Stored items

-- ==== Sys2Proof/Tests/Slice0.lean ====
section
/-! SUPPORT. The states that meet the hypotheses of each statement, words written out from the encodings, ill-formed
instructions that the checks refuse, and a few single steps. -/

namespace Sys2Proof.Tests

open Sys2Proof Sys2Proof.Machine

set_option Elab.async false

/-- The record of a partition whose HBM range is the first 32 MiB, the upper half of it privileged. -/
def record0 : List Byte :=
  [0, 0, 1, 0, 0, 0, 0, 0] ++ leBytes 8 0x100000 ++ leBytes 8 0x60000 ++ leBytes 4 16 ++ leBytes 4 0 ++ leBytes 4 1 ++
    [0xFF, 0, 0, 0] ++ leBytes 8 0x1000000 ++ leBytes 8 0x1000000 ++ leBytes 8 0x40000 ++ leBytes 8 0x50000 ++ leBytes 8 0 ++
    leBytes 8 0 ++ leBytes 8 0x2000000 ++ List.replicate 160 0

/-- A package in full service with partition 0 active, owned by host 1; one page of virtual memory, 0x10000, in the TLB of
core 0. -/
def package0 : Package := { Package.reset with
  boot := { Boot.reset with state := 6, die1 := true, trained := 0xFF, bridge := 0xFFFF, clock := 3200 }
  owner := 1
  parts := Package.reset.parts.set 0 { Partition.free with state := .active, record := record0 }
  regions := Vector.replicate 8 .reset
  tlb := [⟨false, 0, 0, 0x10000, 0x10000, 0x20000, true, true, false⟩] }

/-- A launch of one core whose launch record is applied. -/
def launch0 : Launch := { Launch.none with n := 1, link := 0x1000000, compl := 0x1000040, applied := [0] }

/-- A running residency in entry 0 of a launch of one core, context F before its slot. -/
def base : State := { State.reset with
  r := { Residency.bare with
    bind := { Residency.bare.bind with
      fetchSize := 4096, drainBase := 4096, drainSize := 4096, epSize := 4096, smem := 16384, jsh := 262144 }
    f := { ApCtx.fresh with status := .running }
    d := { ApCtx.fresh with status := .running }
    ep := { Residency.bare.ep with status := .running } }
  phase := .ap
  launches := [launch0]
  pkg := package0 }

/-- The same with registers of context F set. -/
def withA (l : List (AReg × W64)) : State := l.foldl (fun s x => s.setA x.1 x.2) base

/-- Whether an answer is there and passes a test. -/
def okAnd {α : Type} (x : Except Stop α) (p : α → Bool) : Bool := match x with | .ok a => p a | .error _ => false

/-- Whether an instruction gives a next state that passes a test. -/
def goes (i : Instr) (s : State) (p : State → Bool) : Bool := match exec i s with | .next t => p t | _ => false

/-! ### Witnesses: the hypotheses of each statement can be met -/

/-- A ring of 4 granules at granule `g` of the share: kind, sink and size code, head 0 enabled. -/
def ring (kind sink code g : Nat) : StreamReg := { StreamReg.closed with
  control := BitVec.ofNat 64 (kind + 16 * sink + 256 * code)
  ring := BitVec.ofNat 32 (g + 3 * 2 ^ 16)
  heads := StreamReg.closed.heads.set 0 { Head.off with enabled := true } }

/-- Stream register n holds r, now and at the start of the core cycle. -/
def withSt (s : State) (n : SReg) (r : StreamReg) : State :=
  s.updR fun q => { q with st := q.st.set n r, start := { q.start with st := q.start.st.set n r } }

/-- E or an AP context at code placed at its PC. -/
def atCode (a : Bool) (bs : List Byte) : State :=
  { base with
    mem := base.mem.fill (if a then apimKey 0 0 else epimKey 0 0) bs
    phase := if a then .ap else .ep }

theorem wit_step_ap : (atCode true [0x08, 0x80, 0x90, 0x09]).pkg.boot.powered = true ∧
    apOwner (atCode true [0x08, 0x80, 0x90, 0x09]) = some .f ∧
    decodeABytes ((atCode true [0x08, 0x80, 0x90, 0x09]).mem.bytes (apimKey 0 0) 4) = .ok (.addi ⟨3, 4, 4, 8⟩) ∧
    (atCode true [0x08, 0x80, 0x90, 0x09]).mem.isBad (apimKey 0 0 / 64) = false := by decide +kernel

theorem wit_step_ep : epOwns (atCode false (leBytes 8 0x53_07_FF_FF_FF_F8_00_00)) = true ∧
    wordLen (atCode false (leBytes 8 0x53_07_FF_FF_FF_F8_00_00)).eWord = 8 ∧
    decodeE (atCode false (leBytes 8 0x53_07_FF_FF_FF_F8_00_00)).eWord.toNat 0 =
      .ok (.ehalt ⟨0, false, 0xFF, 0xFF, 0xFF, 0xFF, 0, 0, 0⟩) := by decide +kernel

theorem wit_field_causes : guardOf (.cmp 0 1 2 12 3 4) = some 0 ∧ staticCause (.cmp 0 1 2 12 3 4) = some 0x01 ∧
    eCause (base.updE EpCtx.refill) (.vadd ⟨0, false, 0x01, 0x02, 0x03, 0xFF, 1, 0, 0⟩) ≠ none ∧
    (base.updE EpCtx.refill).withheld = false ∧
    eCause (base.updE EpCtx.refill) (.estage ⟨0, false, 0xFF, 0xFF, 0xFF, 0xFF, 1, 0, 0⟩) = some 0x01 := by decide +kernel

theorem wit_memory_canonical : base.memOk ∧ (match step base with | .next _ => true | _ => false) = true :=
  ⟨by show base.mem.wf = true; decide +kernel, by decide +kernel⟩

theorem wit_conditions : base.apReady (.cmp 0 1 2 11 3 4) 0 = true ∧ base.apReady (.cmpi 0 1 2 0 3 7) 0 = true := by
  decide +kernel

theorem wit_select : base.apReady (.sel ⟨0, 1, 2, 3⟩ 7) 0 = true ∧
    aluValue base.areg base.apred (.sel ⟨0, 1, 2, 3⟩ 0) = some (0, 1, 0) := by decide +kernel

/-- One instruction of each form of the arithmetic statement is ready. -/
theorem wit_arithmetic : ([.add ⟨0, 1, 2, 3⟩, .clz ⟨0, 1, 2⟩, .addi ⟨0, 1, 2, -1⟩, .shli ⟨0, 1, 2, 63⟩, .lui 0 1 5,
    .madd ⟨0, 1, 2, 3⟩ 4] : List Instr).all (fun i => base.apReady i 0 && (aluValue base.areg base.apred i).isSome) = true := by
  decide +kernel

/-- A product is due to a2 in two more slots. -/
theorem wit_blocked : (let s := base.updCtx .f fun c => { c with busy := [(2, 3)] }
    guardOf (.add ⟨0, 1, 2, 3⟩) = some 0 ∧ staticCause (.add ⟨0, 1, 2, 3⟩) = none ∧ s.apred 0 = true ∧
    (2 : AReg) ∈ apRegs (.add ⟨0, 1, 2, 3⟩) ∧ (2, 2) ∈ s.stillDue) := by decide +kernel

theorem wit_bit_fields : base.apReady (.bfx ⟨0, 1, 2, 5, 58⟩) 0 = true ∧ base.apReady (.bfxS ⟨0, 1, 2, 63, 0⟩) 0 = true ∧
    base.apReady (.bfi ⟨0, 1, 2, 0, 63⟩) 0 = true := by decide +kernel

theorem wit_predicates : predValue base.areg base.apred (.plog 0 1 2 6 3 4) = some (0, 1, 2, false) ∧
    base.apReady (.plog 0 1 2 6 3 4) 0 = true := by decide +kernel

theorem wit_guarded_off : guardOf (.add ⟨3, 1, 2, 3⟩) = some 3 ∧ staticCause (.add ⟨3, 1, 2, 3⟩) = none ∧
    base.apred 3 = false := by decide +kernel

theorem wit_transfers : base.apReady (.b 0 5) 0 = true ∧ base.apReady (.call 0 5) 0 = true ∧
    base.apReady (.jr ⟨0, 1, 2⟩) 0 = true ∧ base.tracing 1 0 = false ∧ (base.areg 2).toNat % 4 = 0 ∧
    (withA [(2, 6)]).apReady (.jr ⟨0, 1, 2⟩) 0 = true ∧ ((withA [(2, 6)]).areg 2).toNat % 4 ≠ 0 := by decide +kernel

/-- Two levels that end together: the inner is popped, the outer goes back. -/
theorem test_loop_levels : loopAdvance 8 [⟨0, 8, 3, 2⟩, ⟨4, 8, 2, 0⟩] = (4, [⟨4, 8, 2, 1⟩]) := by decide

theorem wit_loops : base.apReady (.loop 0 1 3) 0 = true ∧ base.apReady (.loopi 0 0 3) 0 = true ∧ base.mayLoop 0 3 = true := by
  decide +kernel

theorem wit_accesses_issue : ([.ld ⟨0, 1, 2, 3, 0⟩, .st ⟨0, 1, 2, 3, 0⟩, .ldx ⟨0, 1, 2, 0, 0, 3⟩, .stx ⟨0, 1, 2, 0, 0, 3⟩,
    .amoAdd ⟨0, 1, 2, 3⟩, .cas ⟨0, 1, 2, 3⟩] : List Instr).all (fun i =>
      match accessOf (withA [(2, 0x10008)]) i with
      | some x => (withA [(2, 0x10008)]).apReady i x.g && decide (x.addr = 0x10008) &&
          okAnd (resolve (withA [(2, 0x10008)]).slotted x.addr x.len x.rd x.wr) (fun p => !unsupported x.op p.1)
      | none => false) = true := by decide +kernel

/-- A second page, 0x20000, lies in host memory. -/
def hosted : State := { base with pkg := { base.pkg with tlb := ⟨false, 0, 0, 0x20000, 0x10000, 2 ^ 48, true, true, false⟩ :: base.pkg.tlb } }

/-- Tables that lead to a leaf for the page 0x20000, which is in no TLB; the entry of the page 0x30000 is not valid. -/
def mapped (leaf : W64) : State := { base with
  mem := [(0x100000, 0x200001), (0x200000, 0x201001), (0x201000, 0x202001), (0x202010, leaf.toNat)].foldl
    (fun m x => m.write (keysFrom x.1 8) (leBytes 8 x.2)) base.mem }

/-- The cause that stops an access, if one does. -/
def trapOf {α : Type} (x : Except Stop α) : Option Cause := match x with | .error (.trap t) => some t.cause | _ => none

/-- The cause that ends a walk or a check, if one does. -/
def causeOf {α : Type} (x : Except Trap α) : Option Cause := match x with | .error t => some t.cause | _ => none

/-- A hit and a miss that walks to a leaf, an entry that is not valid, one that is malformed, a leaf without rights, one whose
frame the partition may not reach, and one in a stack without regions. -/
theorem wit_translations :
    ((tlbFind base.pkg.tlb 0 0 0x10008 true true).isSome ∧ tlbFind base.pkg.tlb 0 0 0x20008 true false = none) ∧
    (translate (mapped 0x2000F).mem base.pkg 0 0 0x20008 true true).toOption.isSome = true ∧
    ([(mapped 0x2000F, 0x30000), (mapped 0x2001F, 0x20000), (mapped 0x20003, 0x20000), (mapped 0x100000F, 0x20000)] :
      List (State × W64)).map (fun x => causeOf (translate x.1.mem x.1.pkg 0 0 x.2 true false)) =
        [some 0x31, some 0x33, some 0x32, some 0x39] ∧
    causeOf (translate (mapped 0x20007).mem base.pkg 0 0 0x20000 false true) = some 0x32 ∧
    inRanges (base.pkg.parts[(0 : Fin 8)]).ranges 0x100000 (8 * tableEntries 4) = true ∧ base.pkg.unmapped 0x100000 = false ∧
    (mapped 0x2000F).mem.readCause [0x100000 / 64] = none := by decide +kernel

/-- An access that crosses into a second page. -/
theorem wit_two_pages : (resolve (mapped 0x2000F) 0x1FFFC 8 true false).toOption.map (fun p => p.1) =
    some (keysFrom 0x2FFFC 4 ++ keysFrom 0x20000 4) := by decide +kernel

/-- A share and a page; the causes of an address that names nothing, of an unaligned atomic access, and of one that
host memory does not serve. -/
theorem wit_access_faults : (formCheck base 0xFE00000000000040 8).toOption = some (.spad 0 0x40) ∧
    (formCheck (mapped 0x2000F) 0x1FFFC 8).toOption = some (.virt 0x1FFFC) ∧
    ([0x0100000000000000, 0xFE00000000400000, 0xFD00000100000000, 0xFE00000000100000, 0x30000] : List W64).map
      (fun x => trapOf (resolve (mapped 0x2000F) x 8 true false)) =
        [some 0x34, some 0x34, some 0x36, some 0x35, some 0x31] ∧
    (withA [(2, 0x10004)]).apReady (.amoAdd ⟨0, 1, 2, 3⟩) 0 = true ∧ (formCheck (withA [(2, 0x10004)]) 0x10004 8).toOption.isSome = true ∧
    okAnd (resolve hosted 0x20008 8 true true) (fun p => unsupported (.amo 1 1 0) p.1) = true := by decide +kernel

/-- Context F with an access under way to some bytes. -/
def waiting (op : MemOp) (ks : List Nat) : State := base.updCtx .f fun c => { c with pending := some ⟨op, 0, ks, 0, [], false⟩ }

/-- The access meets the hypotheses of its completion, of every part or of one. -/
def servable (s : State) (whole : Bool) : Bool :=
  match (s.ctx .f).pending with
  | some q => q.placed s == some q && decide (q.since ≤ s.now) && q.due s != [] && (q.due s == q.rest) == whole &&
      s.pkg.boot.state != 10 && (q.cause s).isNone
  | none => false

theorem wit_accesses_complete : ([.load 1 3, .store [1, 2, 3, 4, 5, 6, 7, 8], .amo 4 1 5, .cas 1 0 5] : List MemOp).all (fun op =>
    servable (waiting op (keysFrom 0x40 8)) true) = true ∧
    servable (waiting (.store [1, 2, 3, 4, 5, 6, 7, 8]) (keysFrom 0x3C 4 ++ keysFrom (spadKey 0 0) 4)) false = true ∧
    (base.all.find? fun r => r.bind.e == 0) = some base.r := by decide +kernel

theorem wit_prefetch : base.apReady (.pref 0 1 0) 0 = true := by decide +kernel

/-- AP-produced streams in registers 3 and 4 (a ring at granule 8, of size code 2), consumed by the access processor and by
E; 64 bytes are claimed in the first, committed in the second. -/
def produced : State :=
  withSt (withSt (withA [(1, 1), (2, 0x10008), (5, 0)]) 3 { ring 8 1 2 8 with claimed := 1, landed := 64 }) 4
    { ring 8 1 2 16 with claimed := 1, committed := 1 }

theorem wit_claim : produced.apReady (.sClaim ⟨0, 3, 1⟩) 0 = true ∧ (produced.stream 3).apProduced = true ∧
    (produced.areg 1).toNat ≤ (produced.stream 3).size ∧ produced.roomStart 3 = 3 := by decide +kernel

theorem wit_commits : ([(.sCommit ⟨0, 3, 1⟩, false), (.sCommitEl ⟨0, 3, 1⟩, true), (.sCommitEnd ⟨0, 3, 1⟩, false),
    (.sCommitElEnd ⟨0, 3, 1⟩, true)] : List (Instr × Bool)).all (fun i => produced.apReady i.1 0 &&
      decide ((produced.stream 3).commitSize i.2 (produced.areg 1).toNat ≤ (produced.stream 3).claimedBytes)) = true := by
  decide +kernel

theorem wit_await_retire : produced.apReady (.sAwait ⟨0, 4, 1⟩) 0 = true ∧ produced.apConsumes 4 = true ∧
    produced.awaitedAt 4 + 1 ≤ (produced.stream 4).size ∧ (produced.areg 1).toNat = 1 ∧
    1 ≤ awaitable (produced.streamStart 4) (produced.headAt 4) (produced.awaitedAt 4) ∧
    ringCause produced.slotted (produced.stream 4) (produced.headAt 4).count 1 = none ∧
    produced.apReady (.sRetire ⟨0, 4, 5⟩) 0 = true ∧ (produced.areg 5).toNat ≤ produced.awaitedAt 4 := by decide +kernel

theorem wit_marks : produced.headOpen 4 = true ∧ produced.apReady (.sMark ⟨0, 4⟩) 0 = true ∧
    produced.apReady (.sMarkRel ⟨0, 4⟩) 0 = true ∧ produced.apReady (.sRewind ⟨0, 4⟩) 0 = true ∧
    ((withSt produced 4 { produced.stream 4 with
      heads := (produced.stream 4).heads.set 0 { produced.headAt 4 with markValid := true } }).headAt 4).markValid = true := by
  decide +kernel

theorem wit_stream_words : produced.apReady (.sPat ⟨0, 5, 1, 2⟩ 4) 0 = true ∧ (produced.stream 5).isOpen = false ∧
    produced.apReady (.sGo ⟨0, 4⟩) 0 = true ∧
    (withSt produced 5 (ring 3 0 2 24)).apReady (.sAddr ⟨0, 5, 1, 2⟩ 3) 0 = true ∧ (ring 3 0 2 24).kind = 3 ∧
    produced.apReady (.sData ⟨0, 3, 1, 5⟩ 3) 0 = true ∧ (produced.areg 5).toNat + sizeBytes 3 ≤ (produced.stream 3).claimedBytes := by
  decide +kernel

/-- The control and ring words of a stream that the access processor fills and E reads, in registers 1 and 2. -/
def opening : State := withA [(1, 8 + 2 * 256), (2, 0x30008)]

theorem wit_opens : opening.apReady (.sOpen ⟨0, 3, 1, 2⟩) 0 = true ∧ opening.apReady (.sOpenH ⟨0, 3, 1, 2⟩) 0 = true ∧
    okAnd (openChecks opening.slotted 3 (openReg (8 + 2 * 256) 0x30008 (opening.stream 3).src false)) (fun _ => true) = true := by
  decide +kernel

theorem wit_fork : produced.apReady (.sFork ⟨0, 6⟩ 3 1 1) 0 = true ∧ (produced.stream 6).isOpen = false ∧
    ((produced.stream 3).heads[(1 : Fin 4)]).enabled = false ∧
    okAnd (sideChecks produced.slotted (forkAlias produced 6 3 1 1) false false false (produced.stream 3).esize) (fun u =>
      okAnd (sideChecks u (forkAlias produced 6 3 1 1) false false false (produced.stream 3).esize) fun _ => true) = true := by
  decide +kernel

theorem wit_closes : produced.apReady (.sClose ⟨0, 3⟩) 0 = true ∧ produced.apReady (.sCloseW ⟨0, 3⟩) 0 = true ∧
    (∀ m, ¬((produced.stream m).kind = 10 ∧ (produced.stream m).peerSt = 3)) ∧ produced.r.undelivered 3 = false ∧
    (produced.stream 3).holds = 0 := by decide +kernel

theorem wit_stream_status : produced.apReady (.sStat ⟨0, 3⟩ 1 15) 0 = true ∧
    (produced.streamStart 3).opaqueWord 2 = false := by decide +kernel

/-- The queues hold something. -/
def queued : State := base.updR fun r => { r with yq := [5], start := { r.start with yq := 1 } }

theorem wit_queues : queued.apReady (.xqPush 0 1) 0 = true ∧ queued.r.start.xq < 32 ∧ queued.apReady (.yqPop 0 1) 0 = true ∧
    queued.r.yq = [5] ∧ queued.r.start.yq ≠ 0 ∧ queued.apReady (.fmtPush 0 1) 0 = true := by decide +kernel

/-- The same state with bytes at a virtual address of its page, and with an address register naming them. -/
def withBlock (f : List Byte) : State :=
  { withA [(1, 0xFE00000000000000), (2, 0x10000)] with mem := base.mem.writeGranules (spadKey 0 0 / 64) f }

Exercise
Within the data above, the span starting at the line containing "theorem wit_prefetch : base.apReady" and ending at the line containing "produced.apReady (.sGo ⟨0, 4⟩) 0 = true ∧" is to be retyped exactly, with no other lines.

Output for this exercise
theorem wit_prefetch : base.apReady (.pref 0 1 0) 0 = true := by decide +kernel

/-- AP-produced streams in registers 3 and 4 (a ring at granule 8, of size code 2), consumed by the access processor and by
E; 64 bytes are claimed in the first, committed in the second. -/
def produced : State :=
  withSt (withSt (withA [(1, 1), (2, 0x10008), (5, 0)]) 3 { ring 8 1 2 8 with claimed := 1, landed := 64 }) 4
    { ring 8 1 2 16 with claimed := 1, committed := 1 }

theorem wit_claim : produced.apReady (.sClaim ⟨0, 3, 1⟩) 0 = true ∧ (produced.stream 3).apProduced = true ∧
    (produced.areg 1).toNat ≤ (produced.stream 3).size ∧ produced.roomStart 3 = 3 := by decide +kernel

theorem wit_commits : ([(.sCommit ⟨0, 3, 1⟩, false), (.sCommitEl ⟨0, 3, 1⟩, true), (.sCommitEnd ⟨0, 3, 1⟩, false),
    (.sCommitElEnd ⟨0, 3, 1⟩, true)] : List (Instr × Bool)).all (fun i => produced.apReady i.1 0 &&
      decide ((produced.stream 3).commitSize i.2 (produced.areg 1).toNat ≤ (produced.stream 3).claimedBytes)) = true := by
  decide +kernel

theorem wit_await_retire : produced.apReady (.sAwait ⟨0, 4, 1⟩) 0 = true ∧ produced.apConsumes 4 = true ∧
    produced.awaitedAt 4 + 1 ≤ (produced.stream 4).size ∧ (produced.areg 1).toNat = 1 ∧
    1 ≤ awaitable (produced.streamStart 4) (produced.headAt 4) (produced.awaitedAt 4) ∧
    ringCause produced.slotted (produced.stream 4) (produced.headAt 4).count 1 = none ∧
    produced.apReady (.sRetire ⟨0, 4, 5⟩) 0 = true ∧ (produced.areg 5).toNat ≤ produced.awaitedAt 4 := by decide +kernel

theorem wit_marks : produced.headOpen 4 = true ∧ produced.apReady (.sMark ⟨0, 4⟩) 0 = true ∧
    produced.apReady (.sMarkRel ⟨0, 4⟩) 0 = true ∧ produced.apReady (.sRewind ⟨0, 4⟩) 0 = true ∧
    ((withSt produced 4 { produced.stream 4 with
      heads := (produced.stream 4).heads.set 0 { produced.headAt 4 with markValid := true } }).headAt 4).markValid = true := by
  decide +kernel

theorem wit_stream_words : produced.apReady (.sPat ⟨0, 5, 1, 2⟩ 4) 0 = true ∧ (produced.stream 5).isOpen = false ∧
    produced.apReady (.sGo ⟨0, 4⟩) 0 = true ∧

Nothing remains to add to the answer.